Louis Harris, pollster at forefront of American trends, dies at age 95
Louis Harris, the nation’s best-known 20th-century pollster, who refined interpretive polling methods and took the pulse of voters and consumers through four decades of elections, wars, racial troubles and cultural revolutions that ran from tail fins to the internet, died Saturday at his home in Key West, Florida. He was 95.
His death was confirmed by a grandson, Zachary Louis Harris.
From the 1950s, when he founded Louis Harris & Associates, until he retired in the early 1990s, Harris with remarkable accuracy forecast the elections of presidents, governors, members of Congress and scores of other public officials. Along the way, he used polls to sharpen their images, change their speech patterns and focus their attention on issues of interest to voters.
He told companies how to market products and services, and conducted polls for industry groups, religious organizations, colleges, unions, banks and government agencies.
He also documented trends in U.S. life, from the women’s movement and the ups and downs of the economy to evolving attitudes about marriage, religion, the arts and countless other matters.

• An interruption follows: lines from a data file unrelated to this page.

/-- The registers of block GUARD (offsets within the block or the instance). -/
def regsGuard : List RegDef := [
  ⟨"GUARD_CTRL", 0x0, 1, 4, 1, [F.GUARD_CTRL]⟩,
  ⟨"GUARD_STATUS", 0x4, 1, 4, 1, [F.GUARD_STATUS_REP_FULL, F.GUARD_STATUS_TAG_UE, F.GUARD_STATUS_ACC_ERR, F.GUARD_STATUS_CFG_ERR, F.GUARD_STATUS_RUNNING, F.GUARD_STATUS_WIGN]⟩,
  ⟨"GUARD_WIGN_ADDR", 0x8, 1, 4, 1, [F.GUARD_WIGN_ADDR]⟩,
  ⟨"GUARD_RACC_IDX", 0x20, 1, 4, 1, [F.GUARD_RACC_IDX_SLICE, F.GUARD_RACC_IDX_REGION]⟩,
  ⟨"GUARD_RACC_CMD", 0x24, 1, 4, 1, [F.GUARD_RACC_CMD_BUSY, F.GUARD_RACC_CMD_ERR, F.GUARD_RACC_CMD_OP]⟩,
  ⟨"GUARD_RACC_DATAn", 0x30, 4, 4, 1, [F.GUARD_RACC_DATAn]⟩,
  ⟨"GUARD_TAG_SEL", 0x40, 1, 4, 1, [F.GUARD_TAG_SEL_MEM, F.GUARD_TAG_SEL_INDEX]⟩,
  ⟨"GUARD_TAG_OFS", 0x44, 1, 4, 1, [F.GUARD_TAG_OFS]⟩,
  ⟨"GUARD_TAG_LEN", 0x48, 1, 4, 1, [F.GUARD_TAG_LEN]⟩,
  ⟨"GUARD_TAG_CMD", 0x4C, 1, 4, 1, [F.GUARD_TAG_CMD_BUSY, F.GUARD_TAG_CMD_ERR, F.GUARD_TAG_CMD_COLOUR, F.GUARD_TAG_CMD_OP]⟩,
  ⟨"GUARD_REP_CNT", 0x60, 1, 4, 1, [F.GUARD_REP_CNT]⟩,
  ⟨"GUARD_REP_POP", 0x64, 1, 4, 1, [F.GUARD_REP_POP]⟩,
  ⟨"GUARD_REP_DATAn", 0x70, 8, 4, 1, [F.GUARD_REP_DATAn]⟩,
  ⟨"GUARD_CNT_REFUSE", 0x100, 1, 8, 2, [F.GUARD_CNT_REFUSE]⟩,
  ⟨"GUARD_CNT_PRIV", 0x108, 1, 8, 2, [F.GUARD_CNT_PRIV]⟩,
  ⟨"GUARD_CNT_REP_DROP", 0x110, 1, 8, 2, [F.GUARD_CNT_REP_DROP]⟩,
  ⟨"GUARD_CNT_TAG_CE", 0x118, 1, 8, 2, [F.GUARD_CNT_TAG_CE]⟩,
  ⟨"GUARD_CNT_TAG_UE", 0x120, 1, 8, 2, [F.GUARD_CNT_TAG_UE]⟩,
  ⟨"GUARD_CNT_POLICY", 0x128, 1, 8, 2, [F.GUARD_CNT_POLICY]⟩,
  ⟨"GUARD_SCOLn", 0x400, 256, 4, 1, [F.GUARD_SCOLn_STATE_COL, F.GUARD_SCOLn_HIST_COL, F.GUARD_SCOLn_SCR_COL]⟩,
  ⟨"GUARD_POLn", 0x800, 256, 4, 1, [F.GUARD_POLn_COUNT, F.GUARD_POLn_COUNT_MAX, F.GUARD_POLn_CLR, F.GUARD_POLn_ARMED, F.GUARD_POLn_ACTION]⟩]

/-- The registers of block EVT (offsets within the block or the instance). -/
def regsEvt : List RegDef := [
  ⟨"EVT_CTRL", 0x0, 1, 4, 1, [F.EVT_CTRL_LDG_EN, F.EVT_CTRL_EN]⟩,
  ⟨"EVT_STATUS", 0x4, 1, 4, 1, [F.EVT_STATUS_CLEARING, F.EVT_STATUS_NO_FLASH, F.EVT_STATUS_FULL, F.EVT_STATUS_DROP, F.EVT_STATUS_TORN, F.EVT_STATUS_STACK_ORDER, F.EVT_STATUS_RECOVER_BUSY, F.EVT_STATUS_RUNNING, F.EVT_STATUS_WIGN]⟩,
  ⟨"EVT_WIGN_ADDR", 0x8, 1, 4, 1, [F.EVT_WIGN_ADDR]⟩,
  ⟨"EVT_CLAIM", 0x10, 1, 4, 1, [F.EVT_CLAIM_VALID, F.EVT_CLAIM_PRIO, F.EVT_CLAIM_SOURCE]⟩,
  ⟨"EVT_EOI", 0x14, 1, 4, 1, [F.EVT_EOI]⟩,
  ⟨"EVT_STACK_TOP", 0x18, 1, 4, 1, [F.EVT_STACK_TOP_VALID, F.EVT_STACK_TOP_DEPTH, F.EVT_STACK_TOP_PRIO, F.EVT_STACK_TOP_SOURCE]⟩,
  ⟨"EVT_FW_CODE", 0x1C, 1, 4, 1, [F.EVT_FW_CODE]⟩,
  ⟨"EVT_FW_Pn", 0x20, 4, 4, 1, [F.EVT_FW_Pn]⟩,
  ⟨"EVT_SOFT", 0x30, 1, 4, 1, [F.EVT_SOFT]⟩,
  ⟨"EVT_PENDn", 0x80, 16, 4, 1, [F.EVT_PENDn]⟩,
  ⟨"EVT_STACKn", 0xC0, 16, 4, 1, [F.EVT_STACKn_VALID, F.EVT_STACKn_DEPTH, F.EVT_STACKn_PRIO, F.EVT_STACKn_SOURCE]⟩,
  ⟨"LDG_CFG", 0x100, 1, 4, 1, [F.LDG_CFG]⟩,
  ⟨"LDG_NEXT", 0x104, 1, 4, 1, [F.LDG_NEXT]⟩,
  ⟨"LDG_BUF", 0x108, 1, 4, 1, [F.LDG_BUF]⟩,
  ⟨"LDG_SEQ", 0x10C, 1, 4, 1, [F.LDG_SEQ]⟩,
  ⟨"LDG_RD_IDX", 0x110, 1, 4, 1, [F.LDG_RD_IDX]⟩,
  ⟨"LDG_RD_STAT", 0x114, 1, 4, 1, [F.LDG_RD_STAT_ERASED, F.LDG_RD_STAT_CRC_OK]⟩,
  ⟨"LDG_RD_DATAn", 0x120, 16, 4, 1, [F.LDG_RD_DATAn]⟩,
  ⟨"LDG_EXP_CMD", 0x160, 1, 4, 1, [F.LDG_EXP_CMD_BUSY, F.LDG_EXP_CMD_ERR, F.LDG_EXP_CMD_HOST, F.LDG_EXP_CMD_GO]⟩,
  ⟨"LDG_EXP_ADDR", 0x164, 1, 4, 2, [F.LDG_EXP_ADDR]⟩,
  ⟨"LDG_EXP_MAN", 0x16C, 1, 4, 2, [F.LDG_EXP_MAN]⟩,
  ⟨"LDG_EXP_FIRST", 0x174, 1, 4, 1, [F.LDG_EXP_FIRST]⟩,
  ⟨"LDG_EXP_COUNT", 0x178, 1, 4, 1, [F.LDG_EXP_COUNT]⟩,
  ⟨"LDG_CLR_POS", 0x17C, 1, 4, 1, [F.LDG_CLR_POS]⟩] ++ [
  ⟨"LDG_EXP_SEQ", 0x180, 1, 4, 2, [F.LDG_EXP_SEQ]⟩,
  ⟨"LDG_CNT_RECORDS", 0x200, 1, 8, 2, [F.LDG_CNT_RECORDS]⟩,
  ⟨"LDG_CNT_DROP", 0x208, 1, 8, 2, [F.LDG_CNT_DROP]⟩,
  ⟨"LDG_CNT_TORN", 0x210, 1, 8, 2, [F.LDG_CNT_TORN]⟩,
  ⟨"EVT_CNT_STACK_ORDER", 0x218, 1, 8, 2, [F.EVT_CNT_STACK_ORDER]⟩,
  ⟨"EVT_CNTn", 0x400, 128, 4, 1, [F.EVT_CNTn]⟩,
  ⟨"EVT_SRCn_CFG", 0x800, 512, 4, 1, [F.EVT_SRCn_CFG_WAKE, F.EVT_SRCn_CFG_HOSTVEC, F.EVT_SRCn_CFG_EN, F.EVT_SRCn_CFG_PRIO]⟩]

He preferred to be called a public-opinion analyst rather than a pollster, a word that he believed trivialized what he did, which went beyond gathering data into new realms of interpretation — useful to clients of his consulting firm and more meaningful to millions who watched his analyses on the CBS and ABC television networks or who read his nationally syndicated newspaper and magazine columns.
His results were sometimes wrong. And critics questioned his early practice of using his polls to promote candidates — notably John F. Kennedy in his 1960 presidential race — for whom he worked as a campaign strategist. But he gave up political advocacy after a few years to concentrate on public polling and analyses for the newspaper and television jobs that made him a household name in the United States.
In the 1960s, he developed television’s ability to project national election winners on the basis of early returns after polls closed in the East. But critics said projections before the polls closed in the West discouraged some voters from casting ballots, and the networks voluntarily ended the practice.
Harris denied that his work affected the outcome of elections. He rejected charges that he was too commercial, although he made a fortune in market research. And he scoffed at accusations that his polls reflected a liberal Democratic bias; he said he often worked for Republicans and was guided by principles of fairness and accuracy.
Like Elmo Roper and George Gallup, his pioneering predecessors, Harris plumbed attitudes with face-to-face interviews, using carefully worded questions put by trained interviewers to subjects selected as part of a group that was chosen as demographically representative of the nation.